--- MATERIALS PROVIDED ---

/-- Gathers and offload (R253, R295, R296, R303): a layer whose turn it is, with a free buffer, is gathered into it, its shards of other
modules being asked for; an answer of the version looked for lands with its hold, an older one is released and asked
again, and one without data or one that never lands ends in a DMA error and abandons the step; a late return ends its
channel so. -/
def GathersAndOffload : Prop :=
  ∀ (s : State),
    (∀ (layer : BitVec 16) slot l pass, s.chip.layerMap layer = some (slot, l) → s.chip.nextPass layer l.keep = some pass →
      s.chip.step.inStep = true → s.chip.step.abandoned = false → s.chip.step.committing = false →
      (s.chip.map.uses.filter fun u => u.layer == layer && !u.free).length < l.buffers →
      s.chip.earlierIssued slot layer = true →
      let n := (s.chip.map.uses.filter fun u => u.layer == layer).length
      Completes (.gatherIssue layer) s fun c =>
        c.map.uses = s.chip.map.uses ++ [⟨slot, layer, pass, n % Nat.max 1 l.buffers, s.chip.time.mono, false⟩] ∧
        (pass = 0 → Out.layerGather layer ∈ c.out)) ∧
    (∀ layer : BitVec 16, s.chip.step.inStep = false ∨ s.chip.layerMap layer = none →
      Completes (.gatherIssue layer) s fun c => c = s.chip) ∧
    (∀ (shard : BitVec 32) (v : Version) data sh, s.chip.fetchOpen shard = some sh → data ≠ [] →
      Completes (.gatherResult shard v data) s fun c =>
        shard ∈ c.upd.fetched ∧ c.upd.shards = s.chip.upd.shards ∧ c.step = s.chip.step ∧ c.map = s.chip.map) ∧
    (∀ (shard : BitVec 32) (v : Version) data g, s.chip.fetchOpen shard = none → s.chip.step.inStep = true →
      s.chip.step.abandoned = false → s.chip.gatherOf shard = some g →
      let want : Ver := match g.named with
        | some w => Version.ver w
        | none => (s.chip.reg Obj.shardVersionRound, s.chip.reg Obj.shardVersionStep)
      (data ≠ [] → Version.ver v = want →
        Completes (.gatherResult shard v data) s fun c =>
          { g with served := some v, landed := some s.chip.time.mono, held := true, ownSlot := none, size := data.length } ∈
            c.map.gathers ∧
          c.reg Obj.gatherBytes = (s.chip.reg Obj.gatherBytes + data.length) % 2 ^ 64 ∧ c.step = s.chip.step) ∧
      (data ≠ [] → Version.ver v ≠ want →
        Completes (.gatherResult shard v data) s fun c =>
          { g with retries := g.retries + 1 } ∈ c.map.gathers ∧ Out.holdRelease none shard v ∈ c.out ∧
          c.reg Obj.gatherRetries = (s.chip.reg Obj.gatherRetries + 1) % 2 ^ 64 ∧ c.mem = s.chip.mem ∧ c.step = s.chip.step) ∧
      (data = [] → s.chip.step.committing = false →
        Completes (.gatherResult shard v data) s fun c =>
          c.step.abandoned = true ∧ bit c.step.word.toNat abDma = true ∧
          c.reg Obj.dmaErrors = (s.chip.reg Obj.dmaErrors + 1) % 2 ^ 64 ∧ c.mem = s.chip.mem)) ∧
    (∀ shard : BitVec 32,
      (∀ g, s.chip.gatherWaiting shard = some g → g.retries ≠ 0 →
        Completes (.gatherRetryTimer shard) s fun c => c = s.chip.emit (.gatherRequest none shard g.named)) ∧
      (s.chip.gatherWaiting shard = none →
        Completes (.gatherRetryTimer shard) s (fun c => c = s.chip) ∧ Completes (.gatherWaitExpiry shard) s fun c => c = s.chip) ∧
      (∀ g, s.chip.gatherWaiting shard = some g → s.chip.step.committing = false →
        Completes (.gatherWaitExpiry shard) s fun c =>
          c.step.abandoned = true ∧ bit c.step.word.toNat abDma = true ∧ bit (c.reg (Obj.stickyFamily 7)) 2 = true ∧
          c.reg Obj.dmaErrors = (s.chip.reg Obj.dmaErrors + 1) % 2 ^ 64 ∧ c.mem = s.chip.mem)) ∧
    (∀ ch : Fin 512,
      (s.chip.dmaStateOf ch = dmaWaiting ∨ s.chip.dmaStateOf ch = dmaRunning →
        Completes (.offloadTimeoutExpiry ch) s fun c =>
          c.dmaStateOf ch = dmaFailed ∧ c.reg (Obj.dmaEnable ch) = 0 ∧ c.reg (Obj.dmaLastStatus ch) = 0x17 ∧
          bit (c.reg (Obj.stickyFamily 7)) 4 = true ∧ c.mem = s.chip.mem) ∧
      (s.chip.dmaStateOf ch ≠ dmaWaiting → s.chip.dmaStateOf ch ≠ dmaRunning →
        Completes (.offloadTimeoutExpiry ch) s fun c => c = s.chip))

/-- Site maps, gathers and offload (R288 to R305). -/
def Obligations.SiteMapAndGathers : Prop := SiteMapping ∧ GathersAndOffload

/-! ### The Braze fabric (The Braze Fabric) -/

/-- The command that brings a frame of this class. -/
def frameCommand (cls : Nat) (p : Fin 8) (f : BzFrame) : Instr :=
  match cls with
  | 0 => .bzMessageFrame p f
  | 1 => .bzAckFrame p f
  | 2 => .bzCreditFrame p f
  | 3 => .bzOperandFrame p f
  | 4 => .bzResultFrame p f
  | 5 => .bzTreeFrame p f
  | _ => .bzProbeFrame p f

/-- A well-formed frame of this class on an up port, next in its flow, nothing held beyond it, no number conflict. -/
def frameInOrder (c : Chip) (cls : Nat) (p : Fin 8) (f : BzFrame) : Prop :=
  let fl := c.bzFlow f.hdr.src.toNat
  c.bzUp p = true ∧ c.bzWellFormed cls f = true ∧ c.bz.conflict = false ∧ f.hdr.epoch = fl.rxEpoch ∧ f.hdr.seq = fl.rxNext ∧
  fl.rxHeld = []

/-- Braze ports, numbering and timers (R308, R313, R315, R317, R326): a port that has trained is up, or says that its lanes are out of
order, only while it is enabled and the module powered; a frame not acknowledged is sent again until BZ_RETRY_LIMIT, then
its peer is lost; lost peers are probed; a change of number ends a conflict; a deadline that passes on open work abandons
the step. -/
def BrazePortsAndTimers : Prop :=
  ∀ (s : State),
    (∀ p : Fin 8,
      let st := s.chip.reg (Obj.bzPortState p)
      (s.chip.board.phase = .on → st ≠ 2 → st ≠ 4 →
        Completes (.bzPortUp p true) s (fun c =>
          c.reg (Obj.bzPortState p) = 2 ∧ (∀ q : Fin 8, q ≠ p → c.reg (Obj.bzPortState q) = s.chip.reg (Obj.bzPortState q)) ∧
          c.map = s.chip.map ∧ c.step = s.chip.step ∧ c.array = s.chip.array ∧ c.mem = s.chip.mem ∧ c.board = s.chip.board) ∧
        Completes (.bzPortUp p false) s fun c =>
          c.reg (Obj.bzPortState p) = 3 ∧ (st ≠ 3 → bit (c.reg (Obj.stickyFamily 8)) 1 = true) ∧ c.bz = s.chip.bz ∧
          c.mem = s.chip.mem ∧ c.step = s.chip.step) ∧
      (∀ b, s.chip.board.phase ≠ .on ∨ st = 2 ∨ st = 4 → Completes (.bzPortUp p b) s fun c => c = s.chip) ∧
      (st ≠ 4 →
        Completes (.bzPortDown p) s fun c =>
          c.reg (Obj.bzPortState p) = 0 ∧ (st = 2 → bit (c.reg (Obj.stickyFamily 8)) 0 = true) ∧ c.bz = s.chip.bz ∧
          c.mem = s.chip.mem ∧ c.step = s.chip.step) ∧
      (st = 4 → Completes (.bzPortDown p) s fun c => c = s.chip) ∧
      (s.chip.board.phase = .on → s.chip.reg (Obj.bzPortEnable p) = 1 → st = 0 ∨ st = 3 →
        Completes (.bzRetrainTimer p) s fun c => c.reg (Obj.bzPortState p) = 1 ∧ c.bz = s.chip.bz ∧ c.mem = s.chip.mem) ∧
      (∀ (rq : Fin 17) (v : Byte), s.chip.permits rq (Obj.bzPortEnable p) [v] = true →
        Completes (.bzPortEnableWrite rq p v) s fun c =>
          c.reg (Obj.bzPortEnable p) = v.toNat ∧
          c.reg (Obj.bzPortState p) = (if v = 0 then 4 else if st = 4 then 1 else st) ∧ c.bz = s.chip.bz ∧ c.mem = s.chip.mem)) ∧
    (∀ (peer : BitVec 16) (seq : BitVec 32),
      let found := (s.chip.bzFlow peer.toNat).unacked.find? fun x => x.frame.hdr.seq == seq
      (found = none → Completes (.bzRetryTimeout peer seq) s fun c => c = s.chip) ∧
      (∀ x, found = some x →
        (x.tries < s.chip.reg Obj.bzRetryLimit →
          Completes (.bzRetryTimeout peer seq) s fun c =>
            c.reg Obj.bzRetries = (s.chip.reg Obj.bzRetries + 1) % 2 ^ 64 ∧ bit (c.reg (Obj.stickyFamily 8)) 2 = true ∧
            (c.bzFlow peer.toNat).unacked = (s.chip.bzFlow peer.toNat).unacked.map fun y =>
              if y.frame.hdr.seq = seq then { y with tries := y.tries + 1 } else y) ∧
        (s.chip.reg Obj.bzRetryLimit ≤ x.tries →
          Completes (.bzRetryTimeout peer seq) s fun c =>
            (c.bzFlow peer.toNat).lost = true ∧ (c.bzFlow peer.toNat).unacked = [] ∧
            bit (c.reg (Obj.stickyFamily 8)) 3 = true ∧ c.reg Obj.bzRetries = s.chip.reg Obj.bzRetries))) ∧
    ((∀ e ∈ s.chip.bz.flows, e.2.lost = false) → Completes .bzProbeTimer s fun c => c = s.chip) ∧
    (s.chip.bzUpPorts ≠ [] →
      Completes .bzProbeTimer s fun c =>
        ∀ e ∈ s.chip.bz.flows, e.2.lost = true →
          ∃ (p : Nat) (m : MacHeader) (f : BzFrame),
            Out.braze p m f ∈ c.out ∧ bzClass f = 6 ∧ f.hdr.dst = BitVec.ofNat 16 e.1 ∧ f.payload = []) ∧
    (∀ (ch : BitVec 32) slot b, s.chip.bindingAt ch.toNat = some (slot, b) →
      let x := s.chip.bzCredit ch.toNat
      (x.taken < x.given → b.peerModule.toNat = s.chip.reg Obj.bzModuleNumber → s.chip.bzUpPorts ≠ [] →
        Completes (.bzCreditRepeat ch) s fun c =>
          ∃ (p : Nat) (m : MacHeader) (f : BzFrame),
            Out.braze p m f ∈ c.out ∧ bzClass f = 2 ∧ f.hdr.channel = ch ∧ f.hdr.offset = BitVec.ofNat 32 x.given ∧
            f.hdr.dst = b.module) ∧
      (x.given ≤ x.taken → Completes (.bzCreditRepeat ch) s fun c => c = s.chip)) ∧
    (∀ (rq : Fin 17) (v : BitVec 16), s.chip.permits rq Obj.bzModuleNumber (leBytes 2 v.toNat) = true →
      let conflict := s.chip.bz.conflict && v.toNat == s.chip.reg Obj.bzModuleNumber
      Completes (.bzModuleNumberWrite rq v) s fun c =>
        c.reg Obj.bzModuleNumber = v.toNat ∧ c.bz = { s.chip.bz with conflict := conflict } ∧
        c.reg Obj.bzState =
          (if s.chip.bzUpPorts.isEmpty then 0 else if v.toNat = noModule then 1 else if conflict then 3 else 2) ∧
        c.mem = s.chip.mem) ∧
    (∀ n : BitVec 32,
      (s.chip.step.inStep = false ∨ s.chip.deadlineOpen n.toNat = false ∨ s.chip.deadlineWaits = true →
        Completes (.bzDeadlineExpiry n) s fun c => c = s.chip) ∧
      (s.chip.step.inStep = true → s.chip.deadlineOpen n.toNat = true → s.chip.deadlineWaits = false →
        s.chip.step.committing = false →
        Completes (.bzDeadlineExpiry n) s fun c =>
          c.reg Obj.bzDeadlinesExpired = (s.chip.reg Obj.bzDeadlinesExpired + 1) % 2 ^ 32 ∧
          bit (c.reg (Obj.stickyFamily 8)) 7 = true ∧ c.step.abandoned = true ∧
          c.reg Obj.stepCommitted = s.chip.reg Obj.stepCommitted ∧
          (n.toNat ≠ treeNumber 5 → bit c.step.word.toNat abDeadline = true ∧ c.step.inStep = true) ∧
          (n.toNat = treeNumber 5 → s.chip.step.combined = none → c.step.inStep = false)))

---

YOUR ASSIGNMENT » Start at the line containing "(n.toNat ≠ treeNumber" and return each line up to and including the last line of the material.

WRITTEN REPLY »
          (n.toNat ≠ treeNumber 5 → bit c.step.word.toNat abDeadline = true ∧ c.step.inStep = true) ∧
          (n.toNat = treeNumber 5 → s.chip.step.combined = none → c.step.inStep = false)))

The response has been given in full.